##### Dataset extract
-- ==== Sys2Proof/Laws/Frames.lean ====
section
/-! SUPPORT. What the engine's procedures never touch, said once for each of them: the local address, `TXBUF`, `tx_len`,
the result registers of the timer and of the pure readers, the two streams and the inputs. -/

namespace Sys2Proof.Machine

/-- The state the engine's procedures leave alone between two transport attempts. -/
structure EngineFrame (s t : State) : Prop where
  localAddr : t.localAddr = s.localAddr
  txBuf : t.txBuf = s.txBuf
  txLen : t.txLen = s.txLen
  resTicks : t.resTicks = s.resTicks
  resTstate : t.resTstate = s.resTstate
  resPhstate : t.resPhstate = s.resPhstate
  resFlag : t.resFlag = s.resFlag
  resRef : t.resRef = s.resRef
  resBudget : t.resBudget = s.resBudget
  resAddr : t.resAddr = s.resAddr
  txs : t.txs = s.txs
  rxs : t.rxs = s.rxs
  inputs : t.inputs = s.inputs

namespace EngineFrame

theorem refl (s : State) : EngineFrame s s := by constructor <;> rfl

theorem trans {s t u : State} (h : EngineFrame s t) (k : EngineFrame t u) : EngineFrame s u := by
  constructor
  · rw [k.localAddr, h.localAddr]
  · rw [k.txBuf, h.txBuf]
  · rw [k.txLen, h.txLen]
  · rw [k.resTicks, h.resTicks]
  · rw [k.resTstate, h.resTstate]
  · rw [k.resPhstate, h.resPhstate]
  · rw [k.resFlag, h.resFlag]
  · rw [k.resRef, h.resRef]
  · rw [k.resBudget, h.resBudget]
  · rw [k.resAddr, h.resAddr]
  · rw [k.txs, h.txs]
  · rw [k.rxs, h.rxs]
  · rw [k.inputs, h.inputs]

end EngineFrame

theorem complete_frame (e : ErrCode) (s : State) : EngineFrame s (s.complete e) := by constructor <;> rfl

theorem beginWait_frame (t : Tick) (p : Pos) (s : State) : EngineFrame s (s.beginWait t p) := by constructor <;> rfl

theorem pollUpdate_frame (s : State) : EngineFrame s s.pollUpdate := by constructor <;> rfl

theorem writeRx_frame (i : Nat) (b : Byte) (s : State) : EngineFrame s (s.writeRx i b) := by constructor <;> rfl

theorem outUnspecified_frame (s : State) : EngineFrame s s.outUnspecified := by constructor <;> rfl

theorem outFields_frame (f : List Byte) (s : State) : EngineFrame s (s.outFields f) := by constructor <;> rfl

theorem enterPhReset_frame (k : Nat) (s : State) : EngineFrame s (enterPhReset k s) := by constructor <;> rfl

theorem enterPhInit_frame (k : Nat) (s : State) : EngineFrame s (enterPhInit k s) := by constructor <;> rfl

theorem returnPhReset_frame (k : Nat) (e : ErrCode) (s : State) : EngineFrame s (returnPhReset k e s) := by
  unfold returnPhReset
  repeat' split
  all_goals first | exact complete_frame _ _ | exact enterPhReset_frame _ _

theorem returnPhInit_frame (k : Nat) (e : ErrCode) (s : State) : EngineFrame s (returnPhInit k e s) := by
  unfold returnPhInit
  repeat' split
  all_goals first | exact complete_frame _ _ | exact enterPhReset_frame _ _ | exact enterPhInit_frame _ _

theorem returnDataRequest_frame (e : ErrCode) (s : State) : EngineFrame s (returnDataRequest e s) := by
  unfold returnDataRequest
  split <;> exact complete_frame _ _

theorem finishDlRecv_frame (e : ErrCode) (s : State) : EngineFrame s (finishDlRecv e s) := by
  unfold finishDlRecv
  split <;> constructor <;> rfl

theorem returnPhAck_frame (kind : AckKind) (e : ErrCode) (s : State) : EngineFrame s (returnPhAck kind e s) := by
  unfold returnPhAck
  split
  · exact finishDlRecv_frame _ _
  · exact complete_frame _ _

theorem enterPhAck_frame (kind : AckKind) (s : State) : EngineFrame s (enterPhAck kind s) := by
  unfold enterPhAck
  split
  · exact returnPhAck_frame _ _ _
  · exact beginWait_frame _ _ _

theorem parseFrame_frame (s : State) : EngineFrame s (parseFrame s) := by
  unfold parseFrame
  split
  · exact finishDlRecv_frame _ _
  · exact enterPhAck_frame _ _

theorem returnDataReceive_frame (e : ErrCode) (s : State) : EngineFrame s (returnDataReceive e s) := by
  unfold returnDataReceive
  split
  · split
    · exact parseFrame_frame _
    · exact finishDlRecv_frame _ _
  · split <;> constructor <;> rfl

theorem endDataReceive_frame (n : Nat) (s : State) : EngineFrame s (endDataReceive n s) :=
  .trans (t := { s with rxLen := BitVec.ofNat 6 n }) (by constructor <;> rfl) (returnDataReceive_frame _ _)

theorem enterDataReceive_frame (s : State) : EngineFrame s (enterDataReceive s) := by
  unfold enterDataReceive
  split
  · exact returnDataReceive_frame _ _
  · exact beginWait_frame _ _ _

theorem enterDataRequest_frame (n : BitVec 6) (t : Tick) (s : State) : EngineFrame s (enterDataRequest n t s) := by
  unfold enterDataRequest
  repeat' split
  all_goals first | exact returnDataRequest_frame _ _ | exact beginWait_frame _ _ _

theorem enterStateQuery_frame (s : State) : EngineFrame s (enterStateQuery s) := by
  unfold enterStateQuery
  split
  · exact complete_frame _ _
  · exact beginWait_frame _ _ _

theorem enterPhRequest_frame (r : Req) (s : State) : EngineFrame s (enterPhRequest r s) := by
  unfold enterPhRequest
  repeat' split
  all_goals first
    | exact complete_frame _ _ | exact enterPhReset_frame _ _ | exact enterStateQuery_frame _
    | exact beginWait_frame _ _ _

theorem requestEffect_frame (r : Req) (s : State) : EngineFrame s (requestEffect r s) := by
  cases r <;> constructor <;> rfl

theorem afterSend_frame (p : Pos) (ok : Bool) (s : State) : EngineFrame s (afterSend p ok s) := by
  unfold afterSend
  repeat' split
  all_goals first
    | exact .refl _ | exact complete_frame _ _ | exact beginWait_frame _ _ _ | exact returnPhReset_frame _ _ _
    | exact returnPhAck_frame _ _ _ | exact returnDataRequest_frame _ _
    | exact .trans (requestEffect_frame _ _) (complete_frame _ _)

theorem afterReceive_frame (p : Pos) (b : Byte) (s : State) : EngineFrame s (afterReceive p b s) := by
  unfold afterReceive
  repeat' split
  all_goals first
    | exact .refl _ | exact returnDataRequest_frame _ _
    | exact .trans (writeRx_frame _ _ _) (beginWait_frame _ _ _)
    | exact .trans (writeRx_frame _ _ _) (endDataReceive_frame _ _)
    | exact .trans (t := { s with phState := .normal }) (by constructor <;> rfl) (returnPhReset_frame _ _ _)
    | constructor <;> rfl

theorem afterDeadline_frame (p : Pos) (s : State) : EngineFrame s (afterDeadline p s) := by
  unfold afterDeadline
  repeat' split
  all_goals first
    | exact .refl _ | exact complete_frame _ _ | exact returnPhReset_frame _ _ _ | exact returnDataRequest_frame _ _
    | exact endDataReceive_frame _ _

/-- One iteration of `send_data`: the procedure's frame, and at most the one byte on `TXS`. -/
theorem sendStep_frame (a : SendAnswer) (s : State) :
    EngineFrame s (sendStep a s) ∨ ∃ b, s.pos.sendByte s.txBuf = some b ∧ EngineFrame (s.pushTx b) (sendStep a s) := by
  unfold sendStep
  split
  · exact .inl (.refl _)
  · split
    · exact .inr ⟨_, by assumption, afterSend_frame _ _ _⟩
    all_goals
      split
      · exact .inl (.trans (pollUpdate_frame s) (afterSend_frame _ _ _))
      · exact .inl (pollUpdate_frame s)

/-- One iteration of a receiving wait: the procedure's frame, and at most the one byte on `RXS`. -/
theorem receiveStep_frame (a : RecvAnswer) (s : State) :
    EngineFrame s (receiveStep a s) ∨ ∃ b, a = .ok b ∧ EngineFrame (s.pushRx b) (receiveStep a s) := by
  unfold receiveStep
  cases a with
  | ok b =>
    refine .inr ⟨b, rfl, ?_⟩
    dsimp only
    split
    · exact afterReceive_frame _ _ _
    · split
      · exact .trans (pollUpdate_frame _) (afterDeadline_frame _ _)
      · exact pollUpdate_frame _
  | busy | error =>
    refine .inl ?_
    dsimp only
    split
    · exact .trans (pollUpdate_frame _) (afterDeadline_frame _ _)
    · exact pollUpdate_frame _

theorem initStep_frame (a : InitAnswer) (s : State) : EngineFrame s (initStep a s) := by
  unfold initStep
  split
  · split
    · exact .trans (t := { s with phState := .reset }) (by constructor <;> rfl) (returnPhInit_frame _ _ _)
    · exact .trans (t := s) (.refl _) (returnPhInit_frame _ _ _)
  · exact .refl _

/-- Every engine step uses up exactly one input. -/
theorem engineMove_inputs {s t : State} (h : engineMove s = some t) : s.inputs.length = t.inputs.length + 1 := by
  obtain ⟨-, ⟨a, r, -, h1, rfl⟩ | ⟨a, r, -, h1, rfl⟩ | ⟨a, r, -, h1, rfl⟩⟩ := engineMove_cases h
  · rw [takeTx_length h1]
    rcases sendStep_frame a (s.setInputs r) with h | ⟨b, -, h⟩ <;> rw [h.inputs] <;> rfl
  · rw [takeRx_length h1]
    rcases receiveStep_frame a (s.setInputs r) with h | ⟨b, -, h⟩ <;> rw [h.inputs] <;> rfl
  · rw [takeInit_length h1, (initStep_frame a _).inputs, State.setInputs_inputs]

/-- The registers no engine step writes. -/
theorem engineMove_registers {s t : State} (h : engineMove s = some t) :
    t.localAddr = s.localAddr ∧ t.txBuf = s.txBuf ∧ t.txLen = s.txLen ∧ t.resTicks = s.resTicks ∧
    t.resTstate = s.resTstate ∧ t.resPhstate = s.resPhstate ∧ t.resFlag = s.resFlag ∧ t.resRef = s.resRef ∧
    t.resBudget = s.resBudget ∧ t.resAddr = s.resAddr := by
  obtain ⟨-, ⟨a, r, -, h1, rfl⟩ | ⟨a, r, -, h1, rfl⟩ | ⟨a, r, -, h1, rfl⟩⟩ := engineMove_cases h
  · rcases sendStep_frame a (s.setInputs r) with h | ⟨b, -, h⟩
    all_goals exact ⟨h.localAddr, h.txBuf, h.txLen, h.resTicks, h.resTstate, h.resPhstate, h.resFlag, h.resRef,
      h.resBudget, h.resAddr⟩
  · rcases receiveStep_frame a (s.setInputs r) with h | ⟨b, -, h⟩
    all_goals exact ⟨h.localAddr, h.txBuf, h.txLen, h.resTicks, h.resTstate, h.resPhstate, h.resFlag, h.resRef,
      h.resBudget, h.resAddr⟩
  · have h := initStep_frame a (s.setInputs r)
    exact ⟨h.localAddr, h.txBuf, h.txLen, h.resTicks, h.resTstate, h.resPhstate, h.resFlag, h.resRef,
      h.resBudget, h.resAddr⟩

/-- What an engine step adds to the streams: at most one byte to each. -/
theorem engineMove_streams {s t : State} (h : engineMove s = some t) :
    (t.txs = s.txs ∨ ∃ b, t.txs = s.txs ++ [b]) ∧ (t.rxs = s.rxs ∨ ∃ b, t.rxs = s.rxs ++ [b]) := by
  obtain ⟨-, ⟨a, r, -, h1, rfl⟩ | ⟨a, r, -, h1, rfl⟩ | ⟨a, r, -, h1, rfl⟩⟩ := engineMove_cases h
  · rcases sendStep_frame a (s.setInputs r) with h | ⟨b, -, h⟩
    · exact ⟨.inl h.txs, .inl h.rxs⟩
    · exact ⟨.inr ⟨b, h.txs⟩, .inl h.rxs⟩
  · rcases receiveStep_frame a (s.setInputs r) with h | ⟨b, -, h⟩
    · exact ⟨.inl h.txs, .inl h.rxs⟩
    · exact ⟨.inl h.txs, .inr ⟨b, h.rxs⟩⟩
  · have h := initStep_frame a (s.setInputs r)
    exact ⟨.inl h.txs, .inl h.rxs⟩

/-! ### Turns, one engine step at a time -/

/-- A turn that can make an engine step makes it and goes on from there. -/
theorem turn_of_some {s t : State} (h : engineMove s = some t) : turn s = turn t := by
  simp [turn, engineMove_inputs h, engineRun, h]

end Sys2Proof.Machine
end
##########
• **Exercise goal**
Show every line above in which the word "txLen" appears.

• **Result**
  txLen : t.txLen = s.txLen
  · rw [k.txLen, h.txLen]
    t.localAddr = s.localAddr ∧ t.txBuf = s.txBuf ∧ t.txLen = s.txLen ∧ t.resTicks = s.resTicks ∧
    all_goals exact ⟨h.localAddr, h.txBuf, h.txLen, h.resTicks, h.resTstate, h.resPhstate, h.resFlag, h.resRef,
    all_goals exact ⟨h.localAddr, h.txBuf, h.txLen, h.resTicks, h.resTstate, h.resPhstate, h.resFlag, h.resRef,
    exact ⟨h.localAddr, h.txBuf, h.txLen, h.resTicks, h.resTstate, h.resPhstate, h.resFlag, h.resRef,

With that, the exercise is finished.